## Work item
Wherever a line of the records contains "word", copy that line.

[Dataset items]
Segment Open

-- ==== Sys2Proof/Machine/Flags.lean ====
section
/-!
DEFINITION. The tag word updates and the completion of an instruction. These are the only status updates the spec
gives: no MMX instruction computes, reads or writes a condition flag (spec/00_scope.md R6, spec/10_state.md R38), so
there is no flag computation to write here.
-/

namespace Sys2Proof.Machine

/-- The tag word that marks every floating-point register empty: all ones (R33). -/
def tagsEmpty : BitVec 16 := 0xFFFF

/-- The tag word that marks every floating-point register valid: all zeros (R34). -/
def tagsValid : BitVec 16 := 0x0000

/-- `TW <- v`: TW is only ever written whole (R35). -/
def State.setTags (s : State) (v : BitVec 16) : State := { s with tw := v }

/-- `EIP <- EIP + L` (R37). -/
def State.advance (s : State) (len : Nat) : State := { s with eip := s.eip + BitVec.ofNat 32 len }

/-- Steps 6 and 7 of every form but EMMS: `TW <- 0x0000`, `EIP <- EIP + L` (R18, R34). -/
def State.complete (s : State) (len : Nat) : State := (s.setTags tagsValid).advance len

end Sys2Proof.Machine
end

Segment Closed

## Answer section
DEFINITION. The tag word updates and the completion of an instruction. These are the only status updates the spec
/-- The tag word that marks every floating-point register empty: all ones (R33). -/
/-- The tag word that marks every floating-point register valid: all zeros (R34). -/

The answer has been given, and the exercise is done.